Chapter 8: Evaluation in Information Retrieval
& Chapter 9: Relevance feedback and query expansion
In the previous chapter I read in the past month, the authors mentioned many alternatives in designing an IR system, but in this chapter, they discussed how to measure the effectiveness of an IR system and introduce how to develop further measures for evaluating ranked retrieval result. User utility is measured and the user's happiness is very important is a good IR system, for example the speed of response and the size of the index are part of the factors in users' happiness. But it still mentioned that the users' satisfaction is determined by many other factors, for example the result of the design of the user interface and other measurements.
And the standard approach to information retrieval system evaluation revolves around the notion of relevant and nonrelevant documents.But a document is relevant but only because it contain all the words in the query, but also because it may be related to the query, because the information need is not overt.
In addition, a list of the most standard test collections and evaluation series are introduced in this chapter, for example the The Cranfield collection and TREC and NII Test Collection. In evaluation of unranked retrieval sets, the two most frequent and basic measures for information retrieval effectiveness are precision and recall. Maybe the alternative seems to be accuracy, which is the fraction of its classification that are correct. But the accuracy is not an appropriate measure for information retrieval problem.
The advantage of having the two numbers for precision and recall is that one is more important than the other in many circumstances.
In a ranked retrieval context, appropriate sets of retrieved documents are naturally given by the top k retrieved documents. For each set, the precision and recall values can be plotted into a precision -recall curve.

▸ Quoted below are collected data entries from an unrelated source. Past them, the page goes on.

-- ==== Sys2Proof/Machine/State.lean ====
section
/-! DEFINITION. The state of the machine as plain data: the registers of spec/10_state.md R20, the Builders of R35, the
parameters of spec/00_scope.md R7, and the model's own fields: the events still to be delivered, the outputs so far, and
the count of Reset events. -/

namespace Sys2Proof.Machine

/-- The 18 sequencer states (R21), in the order of their codes. -/
inductive EngineState where
  | idle
  | readDirection
  | writeDirection
  | readOutputForWrite
  | writeOutputForWrite
  | readOutputForToggle
  | writeOutputForToggle
  | readOutputForBulkSet
  | writeOutputForBulkSet
  | readDirectionForBulkSet
  | writeDirectionForBulkSet
  | readInterruptDirection
  | writeInterruptDirection
  | readInterruptMask
  | writeInterruptMask
  | readInputForServicing
  | readInterruptStatus
  | signalDone
deriving DecidableEq, Repr

/-- The kind of the pending request (R23), in the order of the codes. -/
inductive Kind where
  | none
  | mode
  | write
  | toggle
  | bulkWrite
  | bulkToggle
  | bulkSetInt
  | bulkRead
  | service
deriving DecidableEq, Repr

/-- The five 16-bit registers of the expander that the block reaches over the bus (R32, R61). -/
inductive RemoteReg where
  /-- `IN`, input. -/
  | input
  /-- `OUT`, output. -/
  | output
  /-- `CFG`, configuration (direction). -/
  | config
  /-- `IMASK`, interrupt mask. -/
  | intMask
  /-- `ISTAT`, interrupt status. -/
  | intStat
deriving DecidableEq, Repr

/-- The `reason` of a synchronous response (R96). -/
inductive Reason where
  | none
  | busy
  | invalidPin
  | invalidCmd
deriving DecidableEq, Repr

/-- The synchronous response of a command (R96). -/
structure Response where
  accepted : Bool
  reason : Reason
deriving DecidableEq, Repr

/-- `rw` of a bus request (R64): 0 = read, 1 = write. -/
inductive BusOp where
  | read
  | write
deriving DecidableEq, Repr

/-- One event of the bus-request port (R64). -/
structure BusReq where
  rw : BusOp
  addr : BusAddr
  reg : RegId
  len : BitVec 2
  wdata : Word
deriving DecidableEq, Repr

/-- The completion notification of a sequence command (R97). -/
structure Done where
  tag : Tag
  status : Config.Status
  value : Word
deriving DecidableEq, Repr

/-- The delivery to the registered interrupt handler (R98). -/
structure IrqNotify where
  tag : Tag
  status : Config.Status
  changed : Word
  values : Word
deriving DecidableEq, Repr

/-- An output event (R9). -/
inductive Output where
  /-- The synchronous response of a command (R96). -/
  | resp (r : Response)
  /-- A bus operation issued (R64). -/
  | busReq (q : BusReq)
  /-- A completion notification (R97). -/
  | done (d : Done)
  /-- An interrupt-handler notification (R98). -/
  | irqNotify (n : IrqNotify)
  /-- The result of a Builder's COMMIT (R208): the response of the command it sent, `none` for "nothing issued". -/
  | commitResult (builder : Nat) (r : Option Response)
deriving DecidableEq, Repr

/-- An event (R6, R120). The Builder events are the requester's own front-end steps (R205); a Builder is named by its
place in the list of those created. -/
inductive Event where
  /-- `Cmd(w)`: a command word arrives. -/
  | cmd (w : Command)
  /-- `BusDone(ok, rdata)`: the transport completes the outstanding bus operation (R65). -/
  | busDone (ok : Bool) (rdata : Word)
  /-- `IrqEdge`: a falling edge was detected on the interrupt line (R230). -/
  | irqEdge
  /-- `Notify`: the scheduler runs the Engine's deferred continuation (R126). -/
  | notify
  /-- `PollTick`: the retry timer fires (R239). -/
  | pollTick
  /-- `Reset` (R270). -/
  | reset
  /-- The requester creates a Builder (R35). -/
  | builderNew
  /-- SET or CALLBACK on a Builder (R206, R207). -/
  | builderOp (builder : Nat) (op : BuilderOp)
  /-- COMMIT of a Builder (R208). -/
  | builderCommit (builder : Nat)
deriving DecidableEq, Repr

/-- A Builder's accumulator (R35), with the bit "the Builder is finished" of R208. -/
structure Builder where
  /-- `b_pins` -/
  pins : Word
  /-- `b_dirs` -/
  dirs : Word
  /-- `b_vals` -/
  vals : Word
  /-- `b_armed` -/
  armed : Bool
  /-- `b_cbv` -/
  cbv : Bool
  /-- `b_tag` -/
  tag : Tag
  /-- COMMIT has been called (R208). -/
  finished : Bool
deriving DecidableEq, Repr

/-- The machine. The first 14 fields are the block's registers, "the complete state of one block instance" (R20). -/
structure State where
  /-- `state`: the sequencer state, the block's program counter (R21). -/
  state : EngineState
  /-- `kind`: the kind of the pending request (R23). -/
  kind : Kind
  /-- `pins`: pinsMask of the pending request (R24). -/
  pins : Word
  /-- `pa`: register-level desired bits of the first read-modify-write (R24). -/
  pa : Word
  /-- `pb`: register-level desired bits of the second read-modify-write (R24). -/
  pb : Word
  /-- `cb_valid`: a completion target is pending (R25). -/
  cbValid : Bool
  /-- `cb_tag`: the pending completion target (R25). -/
  cbTag : Tag
  /-- `res_status`: staged result status (R26). -/
  resStatus : Config.Status
  /-- `res_value`: staged result value (R26). -/
  resValue : Word
  /-- `in_snapshot`: last value read from the input register (R27). -/
  inSnapshot : Word
  /-- `ih_valid`: an interrupt handler is registered (R28). -/
  ihValid : Bool
  /-- `ih_tag`: the registered interrupt handler (R28). -/
  ihTag : Tag
  /-- `irq_pending`: the interrupt edge latch (R29). -/
  irqPending : Bool
  /-- `dev_addr`: bus address of the expander (R30). -/
  devAddr : BusAddr
  /-- The parameters of the block (R7); no step writes them (log entry 6). -/
  cfg : Config.Params
  /-- The Builders created, oldest first, on the requester's side (R35). -/
  builders : List Builder
  /-- The MODEL's own: the events still to be delivered, oldest first (log entry 1). -/
  input : List Event
  /-- The MODEL's own: every output event emitted, oldest first (log entry 5). -/
  out : List Output
  /-- The MODEL's own: how many Reset events were processed (log entry 8). -/
  resets : Nat
deriving DecidableEq, Repr

/-- Why the machine stops. The Engine itself never does: "No operation is fatal to the process" (60_exceptions.md). -/
inductive Fault where
  /-- Raised by a Builder event on a Builder that was committed: "no further SET, CALLBACK or COMMIT is legal on it"
  (R208). Safe: the spec gives no behaviour to lose. -/
  | builderFinished (builder : Nat)
  /-- Raised by a Builder event on a Builder that was never created. Safe: no such call exists. -/
  | noSuchBuilder (builder : Nat)
deriving DecidableEq, Repr

/-- What the model gives no meaning to. -/
inductive Refusal where
  /-- Raised by an arm of `exec` whose instruction has no meaning yet; no arm raises it. Safe. -/
  | notModelled (mnemonic : String)
deriving DecidableEq, Repr

/-- The machine right after reset (R37, R270): the registers with a reset value at it, the unspecified ones at zero (log
entry 7), nothing delivered and nothing emitted. -/
def State.reset : State where
  state := .idle
  kind := .none
  pins := 0#16
  pa := 0#16
  pb := 0#16
  cbValid := false
  cbTag := 0#8
  resStatus := .ok
  resValue := 0#16
  inSnapshot := 0#16
  ihValid := false
  ihTag := 0#8
  irqPending := false
  devAddr := if Config.params.addrSel then Config.params.devAddr1 else Config.params.devAddr0
  cfg := Config.params
  builders := []
  input := []
  out := []
  resets := 0

end Sys2Proof.Machine
end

Moreover,to evaluate the system, we have to germane the test information. The most standard approach is called pooling, where relevance is assessed over a subset of the collection that is formed from the top k documents returned by a number of different IR systems. But the relevance judgments are quite idiosyncratic and variable, and the success of an IR system depends on how good it is at satisfying the needs of these idiosyncratic human, one information need at a time.
Finally, the user utility is discussed, which means to make the user happy. For a wen search engine, happy search users are those who find what they want and desire to use this search engine again. But, it is very hard to investigate the satisfaction of the user.
Actually, we have already read contents about the synonymy in the chapter 1, which means the same concept may be referred to using different words.In the chapter9 . the author discussed the ways in which a system can help with query refinement either fully automatically or with user in the loop.
Global methods: the techniques for expanding or reformulating query
1). Query expansion/ reformulation with a thesaurus or WordNet
2). Query expansion via automatic thesaurus generation
3). Techniques like spelling correction
Local methods: adjust a query to the documents that initially appear to match the query.
1). Relevance feedback(most commonly used) -->Interactive relevance feedback can give very substantial gains in retrieval performance.
2). Pseudo relevance feedback, also known as Blind relevance feedback--> provide a method for automatic local analysis and to do normal retrieval to find an initial set of most relevant documents.
3). Global indirect relevance feedback
The core idea of RF is to involve the user in the retrieval process so as to improve the final result set.-->The Rocchio Algorithm
Probabilistic relevance feedback --> Naive Bayes probabilistic model
Relevance feedback on the Web --> general relevance feedback has been little used in the web search. And the successful use of the web link can be viewed as a implicit feedback.
Automatic thesaurus generation--> an alternative to the cost of a manual thesaurus, and analyzing a collection of documents --> to exploit word occurrence-->to use a shallow grammatical analysis of the text and to exploit grammatical relations or dependencies.